# What do you do on the trail?



## dynamite. (Jun 21, 2008)

I mostly walk since willow is fairly spooky, but there is one field that we can run through since there is no trees or anything beside us. Spirit I have to walk in the direction of home or she won't stop, but I do some loping which usually turns into a gallop when we are going out. Unfortunatly most of the trail area is beside farmers fields so I have to be careful to keep my horses controlled riding beside them so they don't spook or anything into the fields.


----------



## mliponoga (Jul 24, 2010)

We do everything and anything, we walk quite a bit, but also W/T/C/G on the trails. New trails we're very careful on, usually only W/T, but on trails we've been on and know well, we canter and gallop quite a bit.


----------



## whitetrashwarmblood (Aug 24, 2008)

First, my friends and I walk our horses about a quarter of a mile down the road to get to the 30 acre pasture we like to ride in. 
Then all 3 of race through the grass, up and over hills, through the woods, and over a few logs. Then we cross a creek, and into another field. We run around in there. When we're done we come back to another part of the creek, cross it, and walk all the way back home.


----------



## MyBoyPuck (Mar 27, 2009)

Depends on the terrain. Narrow rocky stuff, walk. Good enough surface = trot. Good foting, fallen trees, no rocks = canter & jump. Big open Julie Andrews Sound of Music fleld = haul ***! We try to mix it up. Everyone I go out with falls into the "lets go" crowd so we're usually moving.


----------



## Thatgirlsacowboy (Aug 17, 2009)

Haha, MLI, you and your mare sound a lot like Cricket and I. 

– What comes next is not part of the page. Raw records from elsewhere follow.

/-- A time constant over a static decay of 0 ms has an infinite quotient, which is not 0. -/
theorem witness_PathNormalizer_infinite_quotient : (F64.ofNat 15).eq F64.zero = false ∧
    ((F64.ofNat 15).div F64.zero).isFinite = false ∧ ((F64.ofNat 15).div F64.zero).isZero = false := by decide +kernel

/-- 44_filter.md R259: FB_HPF_FC = 0 gives H = 0. -/
theorem test_pole_at_zero : poleCoef Config.TESTCFG F64.zero (F64.ofNat 4000) = F64.zero := by decide +kernel

theorem witness_ModeChange_clauses : FilterMode.ladder = (rated.fA).mode ∧ FilterMode.hp24 ≠ (rated.fA).mode := by decide +kernel

theorem witness_CoefficientsFollow_clauses : (F64.ofNat 1000).eq rated.fA.cut = true ∧ (F64.ofNat 50).eq rated.fA.resRaw = true ∧ F64.zero.eq rated.fA.driveDb = true ∧
    (F64.ofNat 1001).eq rated.fA.cut = false ∧ rated.sta.coefApprox = .reference ∧ rated.sta.resSkew = .reference := by decide +kernel

theorem witness_FilterStep_clauses : (FilterInst.reset Config.TESTCFG .flat).mode = .flat ∧ (FilterInst.reset Config.TESTCFG .ladder).mode ≠ .flat := by decide +kernel

theorem witness_MorphSetup_clauses : F64.le ⟨0x3FE0000000000000#64⟩ rated.sta.morphSplit = true ∧ F64.le ⟨0x3FE0000000000001#64⟩ rated.sta.morphSplit = false ∧
    rated.cfg.morphHiMode = F64.ofNat 8 ∧ ({ rated with cfg := { rated.cfg with morphHiMode := F64.ofNat 6 } } : State).cfg.morphHiMode = F64.ofNat 6 := by decide +kernel

theorem witness_IdleCheck_clauses : Config.TESTCFG.pow10Fn = .reference ∧ rated.noteState = .silent ∧ rated.aStage = .idle ∧ rated.dk.abs.le rated.sta.idleEps = true ∧
    ¬((sounding 2 0).noteState = .silent ∧ (sounding 2 0).aStage = .idle ∧ (sounding 2 0).dk.abs.le (sounding 2 0).sta.idleEps = true) := by decide +kernel

theorem witness_ResetEvent : ({ State.reset with inBlock := true } : State).sta = Config.REFCFG := by decide +kernel

/-- A state with a command waiting, a note sounding and a block open meets the machine's invariant. -/
theorem witness_BlockInv : BlockInv { sounding 2 1 with port := [⟨0x90000000#32, 0⟩] } where
  statics := ⟨by decide, rfl, rfl, rfl, fun j => by cases j <;> decide +kernel⟩
  sequencer := by unfold SequencerOk; decide +kernel
  params := ⟨fun j => by cases j <;> exact ⟨by decide +kernel, by decide +kernel⟩,
    fun j => by cases j <;> exact ⟨by decide +kernel, by decide +kernel⟩,
    fun j => by cases j <;> exact ⟨by decide +kernel, by decide +kernel⟩⟩
  config := ⟨fun a => by cases a <;> exact ⟨by decide +kernel, by decide +kernel⟩, by decide +kernel⟩
  modes := by unfold ModesOk; decide +kernel
  rate := by unfold RateOk; decide +kernel
  idle := by unfold IdleOk; decide +kernel
  sections := by unfold SectionsOk; decide +kernel

/-- With witness_BlockInv: the hypotheses of StepKeepsTheInvariant and of StaticParametersNeverChange. -/
theorem witness_StepKeepsTheInvariant : ∃ t : State, step { sounding 2 1 with port := [⟨0x90000000#32, 0⟩] } = .next t := by exact ⟨_, rfl⟩

theorem witness_ErrorBitsAreSticky : Instr.nop ≠ .clearStatus ∧ (∃ t : State, exec .nop { rated with err := ⟨true, false, false, false, false⟩ } = .next t) ∧
    ({ rated with err := ⟨true, false, false, false, false⟩ } : State).err.get .rate = true := by exact ⟨by decide, ⟨_, rfl⟩, rfl⟩

theorem witness_ErrorBitsDoNotMatter : Instr.tick 0 ≠ .readStatus ∧ Instr.clearStatus ≠ .readStatus := by decide

/-- For the three rounding statements, at a tie of the sum. -/
theorem witness_Rounding : F64.one.isFinite = true ∧ F64.isFinite ⟨0x3CA0000000000000#64⟩ = true ∧ (F64.one.add ⟨0x3CA0000000000000#64⟩).isFinite = true ∧
    (F64.one.mul ⟨0x3CA0000000000000#64⟩).isFinite = true ∧ F64.isZero ⟨0x3CA0000000000000#64⟩ = false ∧ (F64.one.div ⟨0x3CA0000000000000#64⟩).isFinite = true := by decide +kernel

end Sys2Proof.Tests
end

section
/-! PROOFS. The step and the port (00_scope.md R3, 20_memory.md R72; log 1). -/

open Sys2Proof Sys2Proof.Machine

namespace Sys2Proof.Machine

theorem step_of_decode_command {s : State} {c : Command} {rest : List Command} {i : Instr}
    (hport : s.port = c :: rest) (hdec : decode c = .command i) :
    step s = exec i { s with port := rest } := by
  have hnext : nextCommand s = some (c, { s with port := rest }) := by
    simp only [nextCommand, hport]
  simp only [step, hnext, hdec]

theorem decodeTableWord_eq_some {nbits w : Nat} {i : Instr} :
    decodeTableWord nbits w = some i ↔ decode (commandOfTableWord nbits w) = .command i := by
  unfold decodeTableWord
  cases decode (commandOfTableWord nbits w) <;> simp

@[simp] theorem withFetchWord_port (s : State) (nbits w : Nat) :
    (s.withFetchWord nbits w).port = commandOfTableWord nbits w :: s.port := rfl

/-- Taking the presented command from the port leaves the state it was presented to. -/
theorem withFetchWord_restore_port (s : State) (nbits w : Nat) :
    { s.withFetchWord nbits w with port := s.port } = s := rfl

end Sys2Proof.Machine

/-- Settles O4, by the step's equation where the first pair decodes. -/
theorem stepRunsTheDecodedCommand : Obligations.StepRunsTheDecodedCommand := by
  unfold Obligations.StepRunsTheDecodedCommand
  intro s c rest i hport hdec
  exact step_of_decode_command hport hdec

/-- Settles O7, as the case of O4's step lemma where the first pair is the one just presented. -/
theorem presentedTableWordIsTheNextStep : Obligations.PresentedTableWordIsTheNextStep := by
  unfold Obligations.PresentedTableWordIsTheNextStep
  intro s nbits w i hword
  rw [step_of_decode_command (withFetchWord_port s nbits w) (decodeTableWord_eq_some.mp hword),
    withFetchWord_restore_port]

end

section
/-! PROOFS. Binary64 fields, and rounding to nearest with ties to even (00_scope.md R12, 20_memory.md R63). -/

namespace Sys2Proof

/-! ## Classes -/

theorem F64.isFinite_iff {x : F64} : x.isFinite = true ↔ x.expOf ≠ 2047 := by
  simp [F64.isFinite]

theorem F64.isNaN_of_isFinite {x : F64} (hx : x.isFinite = true) : x.isNaN = false := by
  simp [F64.isNaN, F64.isFinite_iff.mp hx]

theorem F64.isInf_of_isFinite {x : F64} (hx : x.isFinite = true) : x.isInf = false := by
  simp [F64.isInf, F64.isFinite_iff.mp hx]

theorem F64.mag_pos_of_isZero_eq_false {x : F64} (hx : x.isZero = false) : 0 < x.mag := by
  simpa [F64.isZero, Nat.pos_iff_ne_zero] using hx

theorem F64.fracOf_lt (x : F64) : x.fracOf < 2 ^ 52 := Nat.mod_lt _ (by decide)

/-! ## A sign over a magnitude -/

/-- `n`, or `-n` under a sign. -/
def signed (neg : Bool) (n : Nat) : Int := if neg then -(n : Int) else n

@[simp] theorem signed_false (n : Nat) : signed false n = n := rfl

@[simp] theorem signed_true (n : Nat) : signed true n = -n := rfl

@[simp] theorem natAbs_signed (neg : Bool) (n : Nat) : (signed neg n).natAbs = n := by
  cases neg <;> simp

theorem F64.value_eq_signed (x : F64) : x.value = signed x.signOf x.mag := rfl

theorem signed_not (neg : Bool) (n : Nat) : signed (!neg) n = -signed neg n := by
  cases neg <;> simp

theorem signed_mul_signed (p q : Bool) (m n : Nat) :
    signed p m * signed q n = signed (p != q) (m * n) := by
  cases p <;> cases q <;> simp

theorem signed_mul_two_pow (neg : Bool) (m k : Nat) : signed neg m * 2 ^ k = signed neg (m * 2 ^ k) := by
  cases neg <;> simp

theorem signed_natAbs (s : Int) : signed (decide (s < 0)) s.natAbs = s := by
  unfold signed
  by_cases hs : s < 0
  · rw [if_pos (decide_eq_true hs)]
    omega
  · rw [if_neg (by simpa using hs)]
    omega

/-! ## The Num of a sign and 63 bits -/

section ofSignBits

variable {b : Nat}

theorem F64.toNat_ofSignBits (neg : Bool) (hb : b < 2 ^ 63) :
    (F64.ofSignBits neg b).bits.toNat = (if neg then 2 ^ 63 else 0) + b := by
  cases neg <;> simp [F64.ofSignBits] <;> omega

theorem F64.signOf_ofSignBits (neg : Bool) (hb : b < 2 ^ 63) :
    (F64.ofSignBits neg b).signOf = neg := by
  rw [F64.signOf, BitVec.msb_eq_decide, F64.toNat_ofSignBits neg hb]
  cases neg <;> simp
  omega

theorem F64.expOf_ofSignBits (neg : Bool) (hb : b < 2 ^ 63) :
    (F64.ofSignBits neg b).expOf = b / 2 ^ 52 := by
  rw [F64.expOf, F64.toNat_ofSignBits neg hb]
  cases neg <;> simp <;> omega

theorem F64.fracOf_ofSignBits (neg : Bool) (hb : b < 2 ^ 63) :
    (F64.ofSignBits neg b).fracOf = b % 2 ^ 52 := by
  rw [F64.fracOf, F64.toNat_ofSignBits neg hb]
  cases neg <;> simp
  omega

end ofSignBits

theorem F64.value_ofSignBits_zero (neg : Bool) : (F64.ofSignBits neg 0).value = 0 := by
  cases neg <;> decide

theorem F64.isFinite_infinity (neg : Bool) : (F64.infinity neg).isFinite = false := by
  cases neg <;> decide

/-- The bits `e * 2^52 + k` stand for `k` last places of `2^e` units: also where `k` is `2^53` and carries into the
exponent, and, at `e = 0`, where `k` is a subnormal's fraction. -/
theorem F64.mag_ofSignBits {neg : Bool} {e k : Nat} (hb : e * 2 ^ 52 + k < 2 ^ 63)
    (hlow : e = 0 ∨ 2 ^ 52 ≤ k) (hhigh : k ≤ 2 ^ 53) :
    (F64.ofSignBits neg (e * 2 ^ 52 + k)).mag = k * 2 ^ e := by
  rw [F64.mag, F64.expOf_ofSignBits neg hb, F64.fracOf_ofSignBits neg hb]
  obtain hsub | hnorm | hcarry : k < 2 ^ 52 ∨ (2 ^ 52 ≤ k ∧ k < 2 ^ 53) ∨ k = 2 ^ 53 := by omega
  · obtain rfl : e = 0 := by omega
    have hexp : (0 * 2 ^ 52 + k) / 2 ^ 52 = 0 := by omega
    rw [if_pos hexp]
    omega
  · have hexp : (e * 2 ^ 52 + k) / 2 ^ 52 = e + 1 := by omega
    have hfrac : 2 ^ 52 + (e * 2 ^ 52 + k) % 2 ^ 52 = k := by omega
    rw [hexp, hfrac, if_neg (Nat.succ_ne_zero e), Nat.add_sub_cancel]
  · subst hcarry
    have hexp : (e * 2 ^ 52 + 2 ^ 53) / 2 ^ 52 = e + 2 := by omega
    have hfrac : 2 ^ 52 + (e * 2 ^ 52 + 2 ^ 53) % 2 ^ 52 = 2 ^ 52 := by omega
    rw [hexp, hfrac, if_neg (Nat.succ_ne_zero _), Nat.succ_sub_one, pow_succ]
    ring

/-- From `2^52` last places up, a binary64 magnitude is a whole number of them. -/
theorem F64.two_pow_dvd_mag {x : F64} {e : Nat} (h : 2 ^ 52 * 2 ^ e ≤ x.mag) : 2 ^ e ∣ x.mag := by
  have hfrac := x.fracOf_lt
  rw [F64.mag] at h ⊢
  split at h
  next hsub =>
    have hpos : 0 < 2 ^ e := Nat.two_pow_pos e
    omega
  next hnorm =>
    rw [if_neg hnorm]
    have hle : e ≤ x.expOf - 1 := by
      by_contra hgt
      have hpow : 2 ^ (x.expOf - 1) * 2 ≤ 2 ^ e := by
        rw [← pow_succ]
        exact Nat.pow_le_pow_right (by decide) (by omega)
      have hmag : (2 ^ 52 + x.fracOf) * 2 ^ (x.expOf - 1) < 2 ^ 53 * 2 ^ (x.expOf - 1) :=
        Nat.mul_lt_mul_of_pos_right (by omega) (Nat.two_pow_pos _)
      omega
    exact Dvd.dvd.mul_left (pow_dvd_pow 2 hle) _

/-! ## Rounding a quotient of naturals -/

/-- The quotient rounded down, or its successor: whichever is nearer, and the even one at a tie. -/
theorem roundHalfEven_cases (n d : Nat) :
    (roundHalfEven n d = n / d ∧ (2 * (n % d) < d ∨ (2 * (n % d) = d ∧ n / d % 2 = 0))) ∨
    (roundHalfEven n d = n / d + 1 ∧ (d < 2 * (n % d) ∨ (2 * (n % d) = d ∧ n / d % 2 = 1))) := by
  by_cases hup : d < 2 * (n % d) ∨ (2 * (n % d) = d ∧ n / d % 2 = 1)
  · exact .inr ⟨if_pos hup, hup⟩
  · exact .inl ⟨if_neg hup, by omega⟩

theorem div_le_roundHalfEven (n d : Nat) : n / d ≤ roundHalfEven n d := by
  obtain ⟨hk, -⟩ | ⟨hk, -⟩ := roundHalfEven_cases n d <;> omega

theorem roundHalfEven_le_div_succ (n d : Nat) : roundHalfEven n d ≤ n / d + 1 := by
  obtain ⟨hk, -⟩ | ⟨hk, -⟩ := roundHalfEven_cases n d <;> omega

/-- No integer is nearer to `n / d` than `roundHalfEven n d`, and where another is as near it is even. -/
theorem roundHalfEven_nearest {n d : Nat} (hd : 0 < d) (q : Int) :
    (n - roundHalfEven n d * d : Int).natAbs ≤ (n - q * d : Int).natAbs ∧
    ((n - roundHalfEven n d * d : Int).natAbs = (n - q * d : Int).natAbs →
      q = roundHalfEven n d ∨ roundHalfEven n d % 2 = 0) := by
  have hr : n % d < d := Nat.mod_lt n hd
  have hn : (n : Int) = (n / d : Nat) * d + (n % d : Nat) := by
    exact_mod_cast (Nat.div_add_mod' n d).symm
  obtain ⟨j, rfl⟩ : ∃ j : Int, q = (n / d : Nat) + j := ⟨q - (n / d : Nat), by ring⟩
  have hdist (i : Int) : (n : Int) - ((n / d : Nat) + i) * d = (n % d : Nat) - i * d := by
    rw [hn]
    push_cast
    ring
  have hj : j * d ≤ -d ∨ j = 0 ∨ j = 1 ∨ 2 * d ≤ j * d := by
    obtain hneg | hzero | hone | hbig : j ≤ -1 ∨ j = 0 ∨ j = 1 ∨ 2 ≤ j := by omega
    · exact .inl (by nlinarith)
    · exact .inr (.inl hzero)
    · exact .inr (.inr (.inl hone))
    · exact .inr (.inr (.inr (by nlinarith)))
  rw [hdist]
  obtain ⟨hk, htie⟩ | ⟨hk, htie⟩ := roundHalfEven_cases n d
  · have hdown := hdist 0
    rw [hk]
    rw [add_zero, zero_mul, sub_zero] at hdown
    rw [hdown]
    obtain hneg | rfl | rfl | hbig := hj <;> omega
  · have hup := hdist 1
    rw [hk, Nat.cast_succ, hup]
    obtain hneg | rfl | rfl | hbig := hj <;> omega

Unfortunately, in the Sandeigo Riverbed, we don't get a lot of "sound of music" fields. Hahahaha I wish we had some, though! Our footing is pretty good, so we haul *** quite a bit. Cricket loves to GO GO GO. What I love the most, however, is how she can go from a walk, to a trot, to a canter, to a dead run, and then back down again without throwing a fit, or giving me any hell for it. She loves the trails, and she listens so well. Some of my friends have to constantly be on their horses mouths in order to get them to behave on trail, but Cricket and I just kick it. Loose rain, ditched stirrups, and life is good. 

My boy puck, theres a fallen log over by the pond we swim in, I love to jump it on the trail. Cricket loves it too =)


----------



## trailhorserider (Oct 13, 2009)

I mostly walk because my horses are barefoot and I am very careful about the footing, but when we get a nice wide open space with soft footing (like a nice field or sandy road) then I really love to canter/gallop! But I would say 95% of the time we walk.

I also practice trotting with collection, sidepassing, backing up, etc. Things that I think keep them in good practice and suppleness. But mostly I just walk on a loose rein.

I also like to explore and look for hidden treasures, such as elk and deer antlers. I like to call for elk during the rut (and try to avoid hunters during hunting season- I dress me and my horse in orange hunting vests). 

But that's what I like to do on the trail.


----------



## HorseNancy (Feb 24, 2008)

Almost always walk. It's just more relaxing, and I want to take in everything around me and not rush.


----------



## Lonestar22 (May 22, 2009)

I walk down the road to my uncles hay feild where we'll do fun canter/gallop and do circles and figure 8's. Once when he was bailing hay he had it all raked up into about 2ft tall rows that were about 3 strides from each other so we jumped those. There were like 10 rows! It was so much fun! Then i'll walk down to the dirt road and get up on the levy next to the cannal and take a good gallop. it's about a quarter mile or so long. then walk the way home to cool off.


----------



## Trails (Jan 28, 2009)

We generally just walk - Certainly no reason to hurry home!


----------



## QOS (Dec 8, 2008)

going trail riding tomorrow through Sunday - some hills, little creeks...huge bass lake to get in (Red loves that) some walking, trotting, cantering if I can. Woot...can't wait.


----------



## Amlalriiee (Feb 22, 2010)

Depends on the terrain and the heat, but usually we always get a lot of trotting in. Everyone I ride with likes CTRs/endurance so we tend to try to cover a lot of ground and hills. I'd say mostly trotting, some cantering and some walking...occasional gallops


----------



## Brithorse1996 (May 25, 2010)

We usually do walking and trotting, if the ground is good cantering, but that always leads to galloping


----------